Op die dag sluit Ik voor Mijn kinderen een verbond met de dieren van het
veld en met alles wat vliegt en kruipt. Ik maak een einde aan het geweld
van boog en zwaard in hun land, zodat ze in rust en vrede kunnen
leven.”
Heel deze boodschap is nog steeds actueel!
Dat blijkt onder meer wel als we om ons heen kijken.

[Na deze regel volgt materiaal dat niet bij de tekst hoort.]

theorem witness_PartsAreDecidedAndRecorded :
    (let r := { RcpSlot.init with recipe := some recipe0, phase := .infer, ended := some 1, taken := [stripOf 0] }
     let s := run1 (rcpAt recipe0 r)
     s.rcp.get? 0 = some r ∧ r.dropped = false ∧ r.lateSteps = [] ∧ s.flag R.DS_RCP_CTL_run [0] = true ∧ r.parts = []
       ∧ (rcpAt recipe0 RcpSlot.init).rcp.get? 0 ≠ none ∧ RcpSlot.init.phase ≠ .infer)
    ∧ (let p := { part0 with stage := .closing, close := some (99999000000, 110) }
       let r := { RcpSlot.init with recipe := some recipe0, phase := .infer, ended := some 1, parts := [p] }
       let s := run1 (rcpAt recipe0 r)
       s.rcp.get? 0 = some r ∧ p.owed = none ∧ p.slot.isSome = true ∧ p.replaced ≤ recipe0.tolLines ∧ p.inputFailed = false
         ∧ p.overlength = false ∧ recipe0.ctxRequired = false ∧ p.word = none ∧ s.ownsRecipe recipe0 = true
         ∧ s.flag R.HP_CQ_CFG_en [recipe0.partRing] = false ∧ s.host.held.length < 512)
    ∧ (let p := { part0 with stage := .deciding, close := some (99999000000, 2 ^ 20) }
       let r := { RcpSlot.init with recipe := some recipe0, parts := [p] }
       let s := rcpAt recipe0 r
       s.rcp.get? 0 = some r ∧ 0x80000 ≤ recipe0.slotBase ∧ 0 < recipe0.maxParts ∧ p.slot = some 0 ∧ s.partExpired recipe0 p = false
         ∧ (let w := 5 * 2 ^ 32
            w < 2 ^ 64 ∧ w / 2 ^ 32 = p.gen ∧ w % 8 = 0 ∧ (5 * 2 ^ 32 + 2) % 8 ≠ 0 ∧ (5 * 2 ^ 32 + 2) % 8 ≠ 1 ∧ (5 * 2 ^ 32 + 2) % 8 ≠ 5)
         ∧ recipe0.peers = [] ∧ recipe0.defaultEject = false)
    ∧ (let p := { part0 with stage := .closing, close := some (5, 100) }
       let d := { recipe0 with posCh := 15 }
       let r := { RcpSlot.init with recipe := some d, parts := [p], strips := [stripOf 0] }
       let s := rcpAt d r
       s.rcp.get? 0 = some r ∧ (∀ x ∈ r.strips, x.pipe < 32) ∧ s.flag R.DS_RCP_CTL_run [0] = false ∧ r.phase = .idle ∧ s.partExpired d p = true ∧ p.owed = none ∧ p.slot.isSome = true ∧ s.ownsRecipe d = true ∧ p.word = none
         ∧ p.inDecide = false ∧ p.late = false) := by decide +kernel

/-- What Takes asks, as a Bool. -/
def takes (s : State) (src : Src) (r : RegSpec) (ix : List Nat) (v : Nat) : Bool :=
  decide (s.hostShut src = false ∧ s.regHeld (r.addr ix) = false
    ∧ s.gate src (r.addr ix) (s.regWord r ix) (fieldsWrite (s.regWord r ix) v r.fields) = none)

theorem takes_sound {s : State} {src : Src} {r : RegSpec} {ix : List Nat} {v : Nat} (h : takes s src r ix v = true) : s.Takes src r ix v := by
  simpa [takes, State.Takes] using h

/-- The actuation unit on, with output 3 and channel 0 on and `p` written into words 0 to 6 of AU_POST. -/
def auOn (p : Nat) : State :=
  let s := up.puts [(R.AU_CTL_en, [], 1), (R.AU_OUT_CFG_en, [3], 1), (R.PU_CH_CTL_mode, [0], 1), (R.PU_STATUS_standstill, [0], 0)]
  (List.range 7).foldl (fun s k => s.setRegWord R.AU_POST [k] (p / 2 ^ (32 * k) % 2 ^ 32)) s

/-- The post that AU_POST spells. -/
def posted (s : State) : Nat := (List.range 7).foldl (fun a k => a + s.regWord R.AU_POST [k] * 2 ^ (32 * k)) 0 + 0 * 2 ^ 224
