-- ==== Sys2Proof/Machine/Loads.lean ====
section
/-! DEFINITION. The meanings of loads, stores and stack transfers (41_loads.md, rules R500 to R541). -/

namespace Sys2Proof.Machine

/-- LD r,r' (rule R500). -/
def loadReg (dst src : Reg8) (s : State) : Result := .next (s.setR8 dst (s.r8 src))

/-- LD r,n8 (rule R501). -/
def loadImm (r : Reg8) (n8 : Byte) (s : State) : Result := .next (s.setR8 r n8)

/-- LD r,[HL] (rule R502). -/
def loadHl (r : Reg8) (s : State) : Result := readThen s.hl (fun v t => .next (t.setR8 r v)) s

/-- LD [HL],r and LD [HL],n8 (rules R503, R504). -/
def storeHl (v : Byte) (s : State) : Result := writeThen s.hl v .next s

/-- The loads of a from an address (rules R505, R506, R509, R511, R513). -/
def loadAcc (x : Word) (s : State) : Result := readThen x (fun v t => .next (t.setR8 .a v)) s

/-- The stores of a to an address (rules R507, R508, R510, R512, R514). -/
def storeAcc (x : Word) (s : State) : Result := writeThen x s.regs.a .next s

/-- LD A,[HL+] and LD A,[HL-] (rules R515, R516): hl steps after the access. -/
def loadAccStep (d : Word) (s : State) : Result :=
  readThen s.hl (fun v t => .next ((t.setR8 .a v).setR16 .hl (t.hl + d))) s

/-- LD [HL+],A and LD [HL-],A (rules R517, R518): hl steps after the access. -/
def storeAccStep (d : Word) (s : State) : Result :=
  writeThen s.hl s.regs.a (fun t => .next (t.setR16 .hl (t.hl + d))) s

/-- LD rr,n16 (rule R530). -/
def loadPair (r : Reg16) (n16 : Word) (s : State) : Result := .next (s.setR16 r n16)

/-- LD [n16],SP (rules R222, R531): low byte first. -/
def storeSp (n16 : Word) (s : State) : Result :=
  writeThen n16 s.regs.sp.lo (writeThen (n16 + 1) s.regs.sp.hi .next) s

/-- LD SP,HL (rule R532). -/
def loadSpHl (s : State) : Result := .next (s.setSp s.hl).internal

/-- PUSH rr (rule R540). -/
def pushPair (r : StackPair) (s : State) : Result := push16Then (s.stackPair r) .next s.internal

/-- POP rr (rule R541). -/
def popPair (r : StackPair) (s : State) : Result := pop16Then (fun v t => .next (t.setStackPair v r)) s

/-! One definition per instruction. -/

/-- LD BC,n16 (R530). -/
def execLdBcN16 (n16 : Word) (s : State) : Result := loadPair .bc n16 s

/-- LD [BC],A (R507). -/
def execLdAtBcA (s : State) : Result := storeAcc (s.r16 .bc) s

/-- LD B,n8 (R501). -/
def execLdBN8 (n8 : Byte) (s : State) : Result := loadImm .b n8 s

/-- LD [n16],SP (R531). -/
def execLdAtN16Sp (n16 : Word) (s : State) : Result := storeSp n16 s

/-- LD A,[BC] (R505). -/
def execLdAAtBc (s : State) : Result := loadAcc (s.r16 .bc) s

/-- LD C,n8 (R501). -/
def execLdCN8 (n8 : Byte) (s : State) : Result := loadImm .c n8 s

/-- LD DE,n16 (R530). -/
def execLdDeN16 (n16 : Word) (s : State) : Result := loadPair .de n16 s

/-- LD [DE],A (R508). -/
def execLdAtDeA (s : State) : Result := storeAcc (s.r16 .de) s

/-- LD D,n8 (R501). -/
def execLdDN8 (n8 : Byte) (s : State) : Result := loadImm .d n8 s

/-- LD A,[DE] (R506). -/
def execLdAAtDe (s : State) : Result := loadAcc (s.r16 .de) s

/-- LD E,n8 (R501). -/
def execLdEN8 (n8 : Byte) (s : State) : Result := loadImm .e n8 s

/-- LD HL,n16 (R530). -/
def execLdHlN16 (n16 : Word) (s : State) : Result := loadPair .hl n16 s

/-- LD [HL+],A (R517). -/
def execLdAtHlIncA (s : State) : Result := storeAccStep 1 s

/-- LD H,n8 (R501). -/
def execLdHN8 (n8 : Byte) (s : State) : Result := loadImm .h n8 s

/-- LD A,[HL+] (R515). -/
def execLdAAtHlInc (s : State) : Result := loadAccStep 1 s

/-- LD L,n8 (R501). -/
def execLdLN8 (n8 : Byte) (s : State) : Result := loadImm .l n8 s

/-- LD SP,n16 (R530). -/
def execLdSpN16 (n16 : Word) (s : State) : Result := loadPair .sp n16 s

/-- LD [HL-],A (R518). -/
def execLdAtHlDecA (s : State) : Result := storeAccStep (-1) s

/-- LD [HL],n8 (R504). -/
def execLdAtHlN8 (n8 : Byte) (s : State) : Result := storeHl n8 s

/-- LD A,[HL-] (R516). -/
def execLdAAtHlDec (s : State) : Result := loadAccStep (-1) s

/-- LD A,n8 (R501). -/
def execLdAN8 (n8 : Byte) (s : State) : Result := loadImm .a n8 s

/-- LD B,B (R500). -/
def execLdBB (s : State) : Result := loadReg .b .b s

/-- LD B,C (R500). -/
def execLdBC (s : State) : Result := loadReg .b .c s

/-- LD B,D (R500). -/
def execLdBD (s : State) : Result := loadReg .b .d s

/-- LD B,E (R500). -/
def execLdBE (s : State) : Result := loadReg .b .e s

/-- LD B,H (R500). -/
def execLdBH (s : State) : Result := loadReg .b .h s

/-- LD B,L (R500). -/
def execLdBL (s : State) : Result := loadReg .b .l s

/-- LD B,[HL] (R502). -/
def execLdBAtHl (s : State) : Result := loadHl .b s

/-- LD B,A (R500). -/
def execLdBA (s : State) : Result := loadReg .b .a s

/-- LD C,B (R500). -/
def execLdCB (s : State) : Result := loadReg .c .b s

/-- LD C,C (R500). -/
def execLdCC (s : State) : Result := loadReg .c .c s

/-- LD C,D (R500). -/
def execLdCD (s : State) : Result := loadReg .c .d s

/-- LD C,E (R500). -/
def execLdCE (s : State) : Result := loadReg .c .e s

/-- LD C,H (R500). -/
def execLdCH (s : State) : Result := loadReg .c .h s

/-- LD C,L (R500). -/
def execLdCL (s : State) : Result := loadReg .c .l s

/-- LD C,[HL] (R502). -/
def execLdCAtHl (s : State) : Result := loadHl .c s

/-- LD C,A (R500). -/
def execLdCA (s : State) : Result := loadReg .c .a s

/-- LD D,B (R500). -/
def execLdDB (s : State) : Result := loadReg .d .b s

/-- LD D,C (R500). -/
def execLdDC (s : State) : Result := loadReg .d .c s

/-- LD D,D (R500). -/
def execLdDD (s : State) : Result := loadReg .d .d s

/-- LD D,E (R500). -/
def execLdDE (s : State) : Result := loadReg .d .e s

/-- LD D,H (R500). -/
def execLdDH (s : State) : Result := loadReg .d .h s

/-- LD D,L (R500). -/
def execLdDL (s : State) : Result := loadReg .d .l s

/-- LD D,[HL] (R502). -/
def execLdDAtHl (s : State) : Result := loadHl .d s

/-- LD D,A (R500). -/
def execLdDA (s : State) : Result := loadReg .d .a s

/-- LD E,B (R500). -/
def execLdEB (s : State) : Result := loadReg .e .b s

/-- LD E,C (R500). -/
def execLdEC (s : State) : Result := loadReg .e .c s

/-- LD E,D (R500). -/
def execLdED (s : State) : Result := loadReg .e .d s

/-- LD E,E (R500). -/
def execLdEE (s : State) : Result := loadReg .e .e s

/-- LD E,H (R500). -/
def execLdEH (s : State) : Result := loadReg .e .h s

/-- LD E,L (R500). -/
def execLdEL (s : State) : Result := loadReg .e .l s

/-- LD E,[HL] (R502). -/
def execLdEAtHl (s : State) : Result := loadHl .e s

/-- LD E,A (R500). -/
def execLdEA (s : State) : Result := loadReg .e .a s

/-- LD H,B (R500). -/
def execLdHB (s : State) : Result := loadReg .h .b s

/-- LD H,C (R500). -/
def execLdHC (s : State) : Result := loadReg .h .c s

/-- LD H,D (R500). -/
def execLdHD (s : State) : Result := loadReg .h .d s

/-- LD H,E (R500). -/
def execLdHE (s : State) : Result := loadReg .h .e s

/-- LD H,H (R500). -/
def execLdHH (s : State) : Result := loadReg .h .h s

/-- LD H,L (R500). -/
def execLdHL (s : State) : Result := loadReg .h .l s

/-- LD H,[HL] (R502). -/
def execLdHAtHl (s : State) : Result := loadHl .h s

/-- LD H,A (R500). -/
def execLdHA (s : State) : Result := loadReg .h .a s

/-- LD L,B (R500). -/
def execLdLB (s : State) : Result := loadReg .l .b s

/-- LD L,C (R500). -/
def execLdLC (s : State) : Result := loadReg .l .c s

/-- LD L,D (R500). -/
def execLdLD (s : State) : Result := loadReg .l .d s

/-- LD L,E (R500). -/
def execLdLE (s : State) : Result := loadReg .l .e s

/-- LD L,H (R500). -/
def execLdLH (s : State) : Result := loadReg .l .h s

/-- LD L,L (R500). -/
def execLdLL (s : State) : Result := loadReg .l .l s

/-- LD L,[HL] (R502). -/
def execLdLAtHl (s : State) : Result := loadHl .l s

/-- LD L,A (R500). -/
def execLdLA (s : State) : Result := loadReg .l .a s

/-- LD [HL],B (R503). -/
def execLdAtHlB (s : State) : Result := storeHl (s.r8 .b) s

/-- LD [HL],C (R503). -/
def execLdAtHlC (s : State) : Result := storeHl (s.r8 .c) s

/-- LD [HL],D (R503). -/
def execLdAtHlD (s : State) : Result := storeHl (s.r8 .d) s

/-- LD [HL],E (R503). -/
def execLdAtHlE (s : State) : Result := storeHl (s.r8 .e) s

/-- LD [HL],H (R503). -/
def execLdAtHlH (s : State) : Result := storeHl (s.r8 .h) s

/-- LD [HL],L (R503). -/
def execLdAtHlL (s : State) : Result := storeHl (s.r8 .l) s

/-- LD [HL],A (R503). -/
def execLdAtHlA (s : State) : Result := storeHl (s.r8 .a) s

/-- LD A,B (R500). -/
def execLdAB (s : State) : Result := loadReg .a .b s

/-- LD A,C (R500). -/
def execLdAC (s : State) : Result := loadReg .a .c s

/-- LD A,D (R500). -/
def execLdAD (s : State) : Result := loadReg .a .d s

/-- LD A,E (R500). -/
def execLdAE (s : State) : Result := loadReg .a .e s

/-- LD A,H (R500). -/
def execLdAH (s : State) : Result := loadReg .a .h s

/-- LD A,L (R500). -/
def execLdAL (s : State) : Result := loadReg .a .l s

/-- LD A,[HL] (R502). -/
def execLdAAtHl (s : State) : Result := loadHl .a s

/-- LD A,A (R500). -/
def execLdAA (s : State) : Result := loadReg .a .a s

/-- POP BC (R541). -/
def execPopBc (s : State) : Result := popPair .bc s

/-- PUSH BC (R540). -/
def execPushBc (s : State) : Result := pushPair .bc s

/-- POP DE (R541). -/
def execPopDe (s : State) : Result := popPair .de s

/-- PUSH DE (R540). -/
def execPushDe (s : State) : Result := pushPair .de s

/-- LDH [n8],A (R514). -/
def execLdhAtN8A (n8 : Byte) (s : State) : Result := storeAcc (highPage n8) s

/-- POP HL (R541). -/
def execPopHl (s : State) : Result := popPair .hl s

/-- LDH [C],A (R512). -/
def execLdhAtCA (s : State) : Result := storeAcc (highPage s.regs.c) s

/-- PUSH HL (R540). -/
def execPushHl (s : State) : Result := pushPair .hl s

/-- LD [n16],A (R510). -/
def execLdAtN16A (n16 : Word) (s : State) : Result := storeAcc n16 s

/-- LDH A,[n8] (R513). -/
def execLdhAAtN8 (n8 : Byte) (s : State) : Result := loadAcc (highPage n8) s

/-- POP AF (R541). -/
def execPopAf (s : State) : Result := popPair .af s

/-- LDH A,[C] (R511). -/
def execLdhAAtC (s : State) : Result := loadAcc (highPage s.regs.c) s

/-- PUSH AF (R540). -/
def execPushAf (s : State) : Result := pushPair .af s

/-- LD SP,HL (R532). -/
def execLdSpHl (s : State) : Result := loadSpHl s

/-- LD A,[n16] (R509). -/
def execLdAAtN16 (n16 : Word) (s : State) : Result := loadAcc n16 s

end Sys2Proof.Machine
end

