-- ==== Sys2Proof/Safety.lean ====
section
/-! DEFINITION. What counts as a safe run, in the terms the statements use: the invariant of the states between two
steps, the stretches of time in which the environment does nothing, and the normal end of a run. -/

namespace Sys2Proof.Machine

/-- What holds of every state at every moment of a step. -/
structure State.Wf (s : State) : Prop where
  /-- IF & 0xE0 = 0xE0 (rule R121). -/
  ifHigh : s.ifr &&& Config.ifHighBits = Config.ifHighBits
  /-- The environment's memory keeps its canonical form. -/
  memory : Memory.wf s.env.mem
  /-- At most 64 events are pending (rule R143). -/
  capacity : s.events.length ≤ Config.schedCapacity
  /-- The sequence numbers of the pending events were given in order (rule R142). -/
  seqRising : s.events.Pairwise (fun e f => e.seq < f.seq)
  seqGiven : ∀ e ∈ s.events, e.seq < s.nextSeq
  /-- The halt-skip cap is a positive integer (rule R8). -/
  cap : 0 < s.params.haltSkipCap
  /-- The broken flag stands with its reason (rules R133, R1001). -/
  reason : s.broken = s.brokenReason.isSome

/-- What holds of every state outside the tick loop: no pending event is overdue (rule R145). -/
structure State.Sound (s : State) : Prop extends State.Wf s where
  notOverdue : s.broken = false → ∀ e ∈ s.events, s.currentTick ≤ e.dueTick

/-- The invariant between two steps: Sound, and the execute step has left nothing open (rules R130, R132). -/
structure State.Inv (s : State) : Prop extends State.Sound s where
  charged : s.broken = false → s.pendingTicks = 0
  running : s.broken = false → s.cpuMode = .running

/-- Everything that is out of the environment's reach is the same in two states: the registers, the flags, IE and the
CPU control state (rule R1068), the speed mode and the launch parameters. -/
structure State.SameCore (s t : State) : Prop where
  regs : t.regs = s.regs
  flags : t.flags = s.flags
  ie : t.ie = s.ie
  pendingTicks : t.pendingTicks = s.pendingTicks
  haltBug : t.haltBug = s.haltBug
  cpuMode : t.cpuMode = s.cpuMode
  fetchAddr : t.fetchAddr = s.fetchAddr
  doubleSpeed : t.doubleSpeed = s.doubleSpeed
  params : t.params = s.params

/-- The environment does nothing for n ticks: no event falls due in them, and no move of its own is lined up for a
bus access, so its addresses answer from its memory (decision D31's reference RAM). -/
structure State.Quiet (n : Nat) (s : State) : Prop where
  live : s.broken = false
  noReads : s.env.reads = []
  noWrites : s.env.writes = []
  notDue : ∀ e ∈ s.events, s.currentTick + n < e.dueTick

/-- A run ends normally at the first instruction boundary with pc at the launch's END_PC (rule R1230, which also asks
that nothing is broken; a refusal ends the run before such a boundary). -/
def State.endOfRun (endPc : Word) (s : State) : Bool := s.regs.pc == endPc && !s.broken

end Sys2Proof.Machine
end

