/-- O36. From a state that is not broken, with room for the event and no callback effect of the environment lined up
(an environment callback could cancel the event), EI leaves IME as it was, and IME is set after the ticks of the
very next bus access, whatever its address: the next step's opcode fetch, or the first push of a dispatch.
[45_system.md R921, 60_exceptions.md R1070, 70_reset_and_hazards.md R1210] -/
def Obligations.EnableImeFiresInTheNextAccess : Prop :=
  ∀ (s : State) (x : Word), s.broken = false → s.events.length < 64 → s.env.callbacks = [] →
    ∃ t, exec .ei s = .next t ∧ t.ime = s.ime ∧ (t.memRead x).2.ime = true ∧ (t.tick 4).ime = true

/-- O37. HALT with IME clear and an interrupt available sets haltBug and changes nothing else. Otherwise, in a state
that is not broken: with an interrupt available (so IME is set) the halt skip makes no iteration and dispatch from
halt follows at once; with none available and no event pending, or with the cap at 0, it ends in the fatal
HaltSkipStuck while Halted, with no tick charged. [R910, R1004, R1050] -/
def Obligations.HaltBugOrHaltSkip : Prop :=
  ∀ s : State, s.broken = false →
    let available := s.ifr &&& s.ie &&& 0x1F#8 ≠ 0x00#8
    (s.ime = false → available → exec .halt s = .next { s with haltBug := true }) ∧
    (s.ime = true → available → exec .halt s = dispatchInterrupt true { s with cpuMode := .running }) ∧
    (¬ available → s.events = [] ∨ s.params.haltSkipCap = 0 →
      exec .halt s = .next { s with cpuMode := .halted, broken := true, brokenReason := some .haltSkipStuck })

/-- O38. In a state that is not broken, HALT without the halt bug (IME set, or no interrupt available) is the halt
skip from cpuMode Halted with the cap HALT_SKIP_CAP, whatever number of iterations that takes: if it ends in a
fatal condition that state is exec's answer; otherwise HALT resumes in Running, with a dispatch from halt if IME
is set or the parameter HALT_WAKE_DISPATCH_IME0 is, and without one otherwise. The skip: with an interrupt
available it ends at once; with no event pending, or the cap used up, it ends in the fatal HaltSkipStuck; else it
advances exactly to the least due tick d, runs the events due then and goes on with one iteration less, unless a
fatal condition arose. So one iteration that makes an interrupt available is HALT's wake. [R910, R1050, R1051] -/
def Obligations.HaltSkipAdvancesToTheNextEvent : Prop :=
  (∀ s : State, s.broken = false → s.ime = true ∨ s.ifr &&& s.ie &&& 0x1F#8 = 0x00#8 →
    let t := haltSkipLoop s.params.haltSkipCap { s with cpuMode := .halted }
    (t.broken = true → exec .halt s = .next t) ∧
    (t.broken = false →
      (t.ime = true ∨ t.params.haltWakeDispatchIme0 = true →
        exec .halt s = dispatchInterrupt true { t with cpuMode := .running }) ∧
      (t.ime = false → t.params.haltWakeDispatchIme0 = false →
        exec .halt s = .next { t with cpuMode := .running }))) ∧
  (∀ (m : Nat) (h : State), h.ifr &&& h.ie &&& 0x1F#8 ≠ 0x00#8 → haltSkipLoop m h = h) ∧
  (∀ (m : Nat) (h : State), h.ifr &&& h.ie &&& 0x1F#8 = 0x00#8 →
    (h.events = [] ∨ m = 0 →
      haltSkipLoop m h = { h with broken := true, brokenReason := some .haltSkipStuck }) ∧
    (∀ d, (∃ e ∈ h.events, e.dueTick = d) → (∀ e ∈ h.events, d ≤ e.dueTick) →
      let t := h.tick (d - h.currentTick)
      haltSkipLoop (m + 1) h = if t.broken then t else haltSkipLoop m t)) ∧
  (∀ (s : State) (d n : Nat), s.broken = false → s.params.haltSkipCap = n + 1 →
    s.ifr &&& s.ie &&& 0x1F#8 = 0x00#8 → (∃ e ∈ s.events, e.dueTick = d) → (∀ e ∈ s.events, d ≤ e.dueTick) →
    let t := ({ s with cpuMode := .halted } : State).tick (d - s.currentTick)
    t.broken = false → t.ifr &&& t.ie &&& 0x1F#8 ≠ 0x00#8 →
      (t.ime = true ∨ t.params.haltWakeDispatchIme0 = true →
        exec .halt s = dispatchInterrupt true { t with cpuMode := .running }) ∧
      (t.ime = false → t.params.haltWakeDispatchIme0 = false →
        exec .halt s = .next { t with cpuMode := .running }))

/-- O39. STOP without an armed switch is refused by name. Armed: two pending events of one affected id are refused; a
negative remaining delay faults; otherwise, with at most 64 events pending, exec answers a state in which
doubleSpeed is inverted, the switch disarmed, the unaffected events are untouched and in order, and each affected
event (DisplayMode, AudioSample, FrameSequencer) is pending with the same id and callback at currentTick plus its
remaining delay halved (towards double speed) or doubled (back). Registers, flags, IE, IF, IME, the clock and all
memory are unchanged. The model's own part: STOP itself disarms the switch (log entry 13), the refusal is looked
for before the fault, and the affected events are added again in the order they stood in (log entry 12).
[45_system.md R915, 60_exceptions.md R1080, 60_exceptions.md R1081, 60_exceptions.md R1006, 92_eei_decisions.md
D8] -/
def Obligations.StopSwitchesSpeedOrIsRefused : Prop :=
  ∀ (n8 : Byte) (s : State),
    let affectedId := fun (i : EventId) => i == .displayMode || i == .audioSample || i == .frameSequencer
    let hit := s.events.filter (fun e => affectedId e.id)
    (s.env.speedSwitchArmed = false → exec (.stop n8) s = .refused .stopWithoutSpeedSwitch) ∧
    (s.env.speedSwitchArmed = true → ¬ (hit.map (·.id)).Nodup →
      ∃ i, exec (.stop n8) s = .refused (.duplicateAffectedEvent i) ∧ 2 ≤ (hit.filter (fun e => e.id == i)).length) ∧
    (s.env.speedSwitchArmed = true → (hit.map (·.id)).Nodup → (∃ e ∈ hit, e.dueTick < s.currentTick) →
      ∃ i, exec (.stop n8) s = .fault (.negativeRemaining i)) ∧
    (s.env.speedSwitchArmed = true → (hit.map (·.id)).Nodup → (∀ e ∈ hit, s.currentTick ≤ e.dueTick) →
      s.broken = false → s.events.length ≤ 64 →
      ∃ evs seq, exec (.stop n8) s = .next { s with
          doubleSpeed := !s.doubleSpeed, events := evs, nextSeq := seq,
          env := { s.env with speedSwitchArmed := false } } ∧
        evs.filter (fun e => !affectedId e.id) = s.events.filter (fun e => !affectedId e.id) ∧
        (evs.filter (fun e => affectedId e.id)).map (fun e => (e.id, e.dueTick, e.callback)) =
          hit.map (fun e =>
            (e.id, s.currentTick + switchedDelay s.doubleSpeed (e.dueTick - s.currentTick), e.callback)))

De door God ingestelde feesten zijn grotendeels opgehouden onder Gods
kinderen. Weinigen zien in God JaHUaH hun grote Geliefde, voor Wie
ze alles over hebben.
Veel wordt gedaan uit liefde voor werelds genot (terwijl dat armoede is vergeleken bij de diepe vreugde die JaHUaH
graag geeft). Zodoende is er ook weinig trouw – vertikaal
én horizontaal, weinig genade en weinig vertrouwelijk kennen van
God (vgl. Hoshéa‘ 4: 1).
Wat me opvalt in bovenstaand Bijbel-gedeelte, is dat Israël niet
alleen ontrouw was door afgoden te dienen, maar dat ze vergeten waren Wie
de Bron van hun rijkdom was; aan Wie ze alles: hun vrijheid, hun land,
de zegen op hun oogsten, hun rijke kinderschare, ja werkelijk álles
te danken hadden. Ze hadden Hem niet de dank en eer daarvoor gegeven! En,
zoals Paulus in het begin van zijn brief aan de christenen in Rome schreef:
een gebrek aan dankbaarheid en eerbetoon aan onze Schepper leidt tot een
verduisterd verstand en tot scheefgroei! Ze hadden het advies uit de Torah vergeten, om te gedenken, de grote Naam en daden van JaHUaH, hun
God (zie ook het artikel Zakhar
beShem JaHUaH – de Naam van
JaHUaH gedenken/roemen, uit Psalm 20 hierover).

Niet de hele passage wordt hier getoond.